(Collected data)

━━━━━━━━

-- ==== Sys2Proof/Laws/State.lean ====
section
/-!
SUPPORT. Each update of the state, field by field: what it leaves in the field that it writes, and that every
other field stays as it was.  All hold by `rfl`, so that no later proof unfolds a record update.
-/

namespace Sys2Proof.Machine

/-! ### `State.modPins` -/

@[simp] theorem State.modPins_now (s : State) (f : Pins → Pins) : (s.modPins f).now = s.now := rfl
@[simp] theorem State.modPins_pins (s : State) (f : Pins → Pins) :
    (s.modPins f).pins = f s.pins := rfl
@[simp] theorem State.modPins_out (s : State) (f : Pins → Pins) : (s.modPins f).out = s.out := rfl
@[simp] theorem State.modPins_ctl (s : State) (f : Pins → Pins) : (s.modPins f).ctl = s.ctl := rfl
@[simp] theorem State.modPins_link (s : State) (f : Pins → Pins) :
    (s.modPins f).link = s.link := rfl
@[simp] theorem State.modPins_peers (s : State) (f : Pins → Pins) :
    (s.modPins f).peers = s.peers := rfl
@[simp] theorem State.modPins_consent (s : State) (f : Pins → Pins) :
    (s.modPins f).consent = s.consent := rfl
@[simp] theorem State.modPins_meas (s : State) (f : Pins → Pins) :
    (s.modPins f).meas = s.meas := rfl
@[simp] theorem State.modPins_drive (s : State) (f : Pins → Pins) :
    (s.modPins f).drive = s.drive := rfl
@[simp] theorem State.modPins_role (s : State) (f : Pins → Pins) :
    (s.modPins f).role = s.role := rfl
@[simp] theorem State.modPins_walk (s : State) (f : Pins → Pins) :
    (s.modPins f).walk = s.walk := rfl
@[simp] theorem State.modPins_heat (s : State) (f : Pins → Pins) :
    (s.modPins f).heat = s.heat := rfl
@[simp] theorem State.modPins_alarm (s : State) (f : Pins → Pins) :
    (s.modPins f).alarm = s.alarm := rfl
@[simp] theorem State.modPins_capture (s : State) (f : Pins → Pins) :
    (s.modPins f).capture = s.capture := rfl
@[simp] theorem State.modPins_slotFull (s : State) (f : Pins → Pins) :
    (s.modPins f).slotFull = s.slotFull := rfl
@[simp] theorem State.modPins_pending (s : State) (f : Pins → Pins) :
    (s.modPins f).pending = s.pending := rfl

/-! ### `State.modOut` -/

@[simp] theorem State.modOut_now (s : State) (f : Outputs → Outputs) :
    (s.modOut f).now = s.now := rfl
@[simp] theorem State.modOut_pins (s : State) (f : Outputs → Outputs) :
    (s.modOut f).pins = s.pins := rfl
@[simp] theorem State.modOut_out (s : State) (f : Outputs → Outputs) :
    (s.modOut f).out = f s.out := rfl
@[simp] theorem State.modOut_ctl (s : State) (f : Outputs → Outputs) :
    (s.modOut f).ctl = s.ctl := rfl
@[simp] theorem State.modOut_link (s : State) (f : Outputs → Outputs) :
    (s.modOut f).link = s.link := rfl
@[simp] theorem State.modOut_peers (s : State) (f : Outputs → Outputs) :
    (s.modOut f).peers = s.peers := rfl
@[simp] theorem State.modOut_consent (s : State) (f : Outputs → Outputs) :
    (s.modOut f).consent = s.consent := rfl
@[simp] theorem State.modOut_meas (s : State) (f : Outputs → Outputs) :
    (s.modOut f).meas = s.meas := rfl
@[simp] theorem State.modOut_drive (s : State) (f : Outputs → Outputs) :
    (s.modOut f).drive = s.drive := rfl
@[simp] theorem State.modOut_role (s : State) (f : Outputs → Outputs) :
    (s.modOut f).role = s.role := rfl
@[simp] theorem State.modOut_walk (s : State) (f : Outputs → Outputs) :
    (s.modOut f).walk = s.walk := rfl
@[simp] theorem State.modOut_heat (s : State) (f : Outputs → Outputs) :
    (s.modOut f).heat = s.heat := rfl
@[simp] theorem State.modOut_alarm (s : State) (f : Outputs → Outputs) :
    (s.modOut f).alarm = s.alarm := rfl
@[simp] theorem State.modOut_capture (s : State) (f : Outputs → Outputs) :
    (s.modOut f).capture = s.capture := rfl
@[simp] theorem State.modOut_slotFull (s : State) (f : Outputs → Outputs) :
    (s.modOut f).slotFull = s.slotFull := rfl
@[simp] theorem State.modOut_pending (s : State) (f : Outputs → Outputs) :
    (s.modOut f).pending = s.pending := rfl

/-! ### `State.modCtl` -/

@[simp] theorem State.modCtl_now (s : State) (f : StationControl → StationControl) :
    (s.modCtl f).now = s.now := rfl
@[simp] theorem State.modCtl_pins (s : State) (f : StationControl → StationControl) :
    (s.modCtl f).pins = s.pins := rfl
@[simp] theorem State.modCtl_out (s : State) (f : StationControl → StationControl) :
    (s.modCtl f).out = s.out := rfl
@[simp] theorem State.modCtl_ctl (s : State) (f : StationControl → StationControl) :
    (s.modCtl f).ctl = f s.ctl := rfl
@[simp] theorem State.modCtl_link (s : State) (f : StationControl → StationControl) :
    (s.modCtl f).link = s.link := rfl
@[simp] theorem State.modCtl_peers (s : State) (f : StationControl → StationControl) :
    (s.modCtl f).peers = s.peers := rfl
@[simp] theorem State.modCtl_consent (s : State) (f : StationControl → StationControl) :
    (s.modCtl f).consent = s.consent := rfl
@[simp] theorem State.modCtl_meas (s : State) (f : StationControl → StationControl) :
    (s.modCtl f).meas = s.meas := rfl
@[simp] theorem State.modCtl_drive (s : State) (f : StationControl → StationControl) :
    (s.modCtl f).drive = s.drive := rfl
@[simp] theorem State.modCtl_role (s : State) (f : StationControl → StationControl) :
    (s.modCtl f).role = s.role := rfl
@[simp] theorem State.modCtl_walk (s : State) (f : StationControl → StationControl) :
    (s.modCtl f).walk = s.walk := rfl
@[simp] theorem State.modCtl_heat (s : State) (f : StationControl → StationControl) :
    (s.modCtl f).heat = s.heat := rfl
@[simp] theorem State.modCtl_alarm (s : State) (f : StationControl → StationControl) :
    (s.modCtl f).alarm = s.alarm := rfl
@[simp] theorem State.modCtl_capture (s : State) (f : StationControl → StationControl) :
    (s.modCtl f).capture = s.capture := rfl
@[simp] theorem State.modCtl_slotFull (s : State) (f : StationControl → StationControl) :
    (s.modCtl f).slotFull = s.slotFull := rfl
@[simp] theorem State.modCtl_pending (s : State) (f : StationControl → StationControl) :
    (s.modCtl f).pending = s.pending := rfl

/-! ### `State.modLink` -/

@[simp] theorem State.modLink_now (s : State) (f : LinkController → LinkController) :
    (s.modLink f).now = s.now := rfl
@[simp] theorem State.modLink_pins (s : State) (f : LinkController → LinkController) :
    (s.modLink f).pins = s.pins := rfl
@[simp] theorem State.modLink_out (s : State) (f : LinkController → LinkController) :
    (s.modLink f).out = s.out := rfl
@[simp] theorem State.modLink_ctl (s : State) (f : LinkController → LinkController) :
    (s.modLink f).ctl = s.ctl := rfl
@[simp] theorem State.modLink_link (s : State) (f : LinkController → LinkController) :
    (s.modLink f).link = f s.link := rfl
@[simp] theorem State.modLink_peers (s : State) (f : LinkController → LinkController) :
    (s.modLink f).peers = s.peers := rfl
@[simp] theorem State.modLink_consent (s : State) (f : LinkController → LinkController) :
    (s.modLink f).consent = s.consent := rfl
@[simp] theorem State.modLink_meas (s : State) (f : LinkController → LinkController) :
    (s.modLink f).meas = s.meas := rfl
@[simp] theorem State.modLink_drive (s : State) (f : LinkController → LinkController) :
    (s.modLink f).drive = s.drive := rfl
@[simp] theorem State.modLink_role (s : State) (f : LinkController → LinkController) :
    (s.modLink f).role = s.role := rfl
@[simp] theorem State.modLink_walk (s : State) (f : LinkController → LinkController) :
    (s.modLink f).walk = s.walk := rfl
@[simp] theorem State.modLink_heat (s : State) (f : LinkController → LinkController) :
    (s.modLink f).heat = s.heat := rfl
@[simp] theorem State.modLink_alarm (s : State) (f : LinkController → LinkController) :
    (s.modLink f).alarm = s.alarm := rfl
@[simp] theorem State.modLink_capture (s : State) (f : LinkController → LinkController) :
    (s.modLink f).capture = s.capture := rfl
@[simp] theorem State.modLink_slotFull (s : State) (f : LinkController → LinkController) :
    (s.modLink f).slotFull = s.slotFull := rfl
@[simp] theorem State.modLink_pending (s : State) (f : LinkController → LinkController) :
    (s.modLink f).pending = s.pending := rfl

/-! ### `State.modPeers` -/

@[simp] theorem State.modPeers_now (s : State) (f : PeerTable → PeerTable) :
    (s.modPeers f).now = s.now := rfl
@[simp] theorem State.modPeers_pins (s : State) (f : PeerTable → PeerTable) :
    (s.modPeers f).pins = s.pins := rfl
@[simp] theorem State.modPeers_out (s : State) (f : PeerTable → PeerTable) :
    (s.modPeers f).out = s.out := rfl
@[simp] theorem State.modPeers_ctl (s : State) (f : PeerTable → PeerTable) :
    (s.modPeers f).ctl = s.ctl := rfl
@[simp] theorem State.modPeers_link (s : State) (f : PeerTable → PeerTable) :
    (s.modPeers f).link = s.link := rfl
@[simp] theorem State.modPeers_peers (s : State) (f : PeerTable → PeerTable) :
    (s.modPeers f).peers = f s.peers := rfl
@[simp] theorem State.modPeers_consent (s : State) (f : PeerTable → PeerTable) :
    (s.modPeers f).consent = s.consent := rfl
@[simp] theorem State.modPeers_meas (s : State) (f : PeerTable → PeerTable) :
    (s.modPeers f).meas = s.meas := rfl
@[simp] theorem State.modPeers_drive (s : State) (f : PeerTable → PeerTable) :
    (s.modPeers f).drive = s.drive := rfl
@[simp] theorem State.modPeers_role (s : State) (f : PeerTable → PeerTable) :
    (s.modPeers f).role = s.role := rfl
@[simp] theorem State.modPeers_walk (s : State) (f : PeerTable → PeerTable) :
    (s.modPeers f).walk = s.walk := rfl
@[simp] theorem State.modPeers_heat (s : State) (f : PeerTable → PeerTable) :
    (s.modPeers f).heat = s.heat := rfl
@[simp] theorem State.modPeers_alarm (s : State) (f : PeerTable → PeerTable) :
    (s.modPeers f).alarm = s.alarm := rfl
@[simp] theorem State.modPeers_capture (s : State) (f : PeerTable → PeerTable) :
    (s.modPeers f).capture = s.capture := rfl
@[simp] theorem State.modPeers_slotFull (s : State) (f : PeerTable → PeerTable) :
    (s.modPeers f).slotFull = s.slotFull := rfl
@[simp] theorem State.modPeers_pending (s : State) (f : PeerTable → PeerTable) :
    (s.modPeers f).pending = s.pending := rfl

/-! ### `State.modConsent` -/

@[simp] theorem State.modConsent_now (s : State) (f : ConsentEngine → ConsentEngine) :
    (s.modConsent f).now = s.now := rfl
@[simp] theorem State.modConsent_pins (s : State) (f : ConsentEngine → ConsentEngine) :
    (s.modConsent f).pins = s.pins := rfl
@[simp] theorem State.modConsent_out (s : State) (f : ConsentEngine → ConsentEngine) :
    (s.modConsent f).out = s.out := rfl
@[simp] theorem State.modConsent_ctl (s : State) (f : ConsentEngine → ConsentEngine) :
    (s.modConsent f).ctl = s.ctl := rfl
@[simp] theorem State.modConsent_link (s : State) (f : ConsentEngine → ConsentEngine) :
    (s.modConsent f).link = s.link := rfl
@[simp] theorem State.modConsent_peers (s : State) (f : ConsentEngine → ConsentEngine) :
    (s.modConsent f).peers = s.peers := rfl
@[simp] theorem State.modConsent_consent (s : State) (f : ConsentEngine → ConsentEngine) :
    (s.modConsent f).consent = f s.consent := rfl
@[simp] theorem State.modConsent_meas (s : State) (f : ConsentEngine → ConsentEngine) :
    (s.modConsent f).meas = s.meas := rfl
@[simp] theorem State.modConsent_drive (s : State) (f : ConsentEngine → ConsentEngine) :
    (s.modConsent f).drive = s.drive := rfl
@[simp] theorem State.modConsent_role (s : State) (f : ConsentEngine → ConsentEngine) :
    (s.modConsent f).role = s.role := rfl
@[simp] theorem State.modConsent_walk (s : State) (f : ConsentEngine → ConsentEngine) :
    (s.modConsent f).walk = s.walk := rfl
@[simp] theorem State.modConsent_heat (s : State) (f : ConsentEngine → ConsentEngine) :
    (s.modConsent f).heat = s.heat := rfl
@[simp] theorem State.modConsent_alarm (s : State) (f : ConsentEngine → ConsentEngine) :
    (s.modConsent f).alarm = s.alarm := rfl
@[simp] theorem State.modConsent_capture (s : State) (f : ConsentEngine → ConsentEngine) :
    (s.modConsent f).capture = s.capture := rfl
@[simp] theorem State.modConsent_slotFull (s : State) (f : ConsentEngine → ConsentEngine) :
    (s.modConsent f).slotFull = s.slotFull := rfl
@[simp] theorem State.modConsent_pending (s : State) (f : ConsentEngine → ConsentEngine) :
    (s.modConsent f).pending = s.pending := rfl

━━━━━━━━

*PROBLEM REQUIREMENTS*:
Using the entries shown above, reproduce verbatim the lines from the line bearing "(s.modPeers f).slotFull = s.slotFull" to the line bearing "(s.modConsent f).capture = s.capture", inclusive.

*RESPONSE FOR THIS EXERCISE*:
    (s.modPeers f).slotFull = s.slotFull := rfl
@[simp] theorem State.modPeers_pending (s : State) (f : PeerTable → PeerTable) :
    (s.modPeers f).pending = s.pending := rfl

/-! ### `State.modConsent` -/

@[simp] theorem State.modConsent_now (s : State) (f : ConsentEngine → ConsentEngine) :
    (s.modConsent f).now = s.now := rfl
@[simp] theorem State.modConsent_pins (s : State) (f : ConsentEngine → ConsentEngine) :
    (s.modConsent f).pins = s.pins := rfl
@[simp] theorem State.modConsent_out (s : State) (f : ConsentEngine → ConsentEngine) :
    (s.modConsent f).out = s.out := rfl
@[simp] theorem State.modConsent_ctl (s : State) (f : ConsentEngine → ConsentEngine) :
    (s.modConsent f).ctl = s.ctl := rfl
@[simp] theorem State.modConsent_link (s : State) (f : ConsentEngine → ConsentEngine) :
    (s.modConsent f).link = s.link := rfl
@[simp] theorem State.modConsent_peers (s : State) (f : ConsentEngine → ConsentEngine) :
    (s.modConsent f).peers = s.peers := rfl
@[simp] theorem State.modConsent_consent (s : State) (f : ConsentEngine → ConsentEngine) :
    (s.modConsent f).consent = f s.consent := rfl
@[simp] theorem State.modConsent_meas (s : State) (f : ConsentEngine → ConsentEngine) :
    (s.modConsent f).meas = s.meas := rfl
@[simp] theorem State.modConsent_drive (s : State) (f : ConsentEngine → ConsentEngine) :
    (s.modConsent f).drive = s.drive := rfl
@[simp] theorem State.modConsent_role (s : State) (f : ConsentEngine → ConsentEngine) :
    (s.modConsent f).role = s.role := rfl
@[simp] theorem State.modConsent_walk (s : State) (f : ConsentEngine → ConsentEngine) :
    (s.modConsent f).walk = s.walk := rfl
@[simp] theorem State.modConsent_heat (s : State) (f : ConsentEngine → ConsentEngine) :
    (s.modConsent f).heat = s.heat := rfl
@[simp] theorem State.modConsent_alarm (s : State) (f : ConsentEngine → ConsentEngine) :
    (s.modConsent f).alarm = s.alarm := rfl
@[simp] theorem State.modConsent_capture (s : State) (f : ConsentEngine → ConsentEngine) :
    (s.modConsent f).capture = s.capture := rfl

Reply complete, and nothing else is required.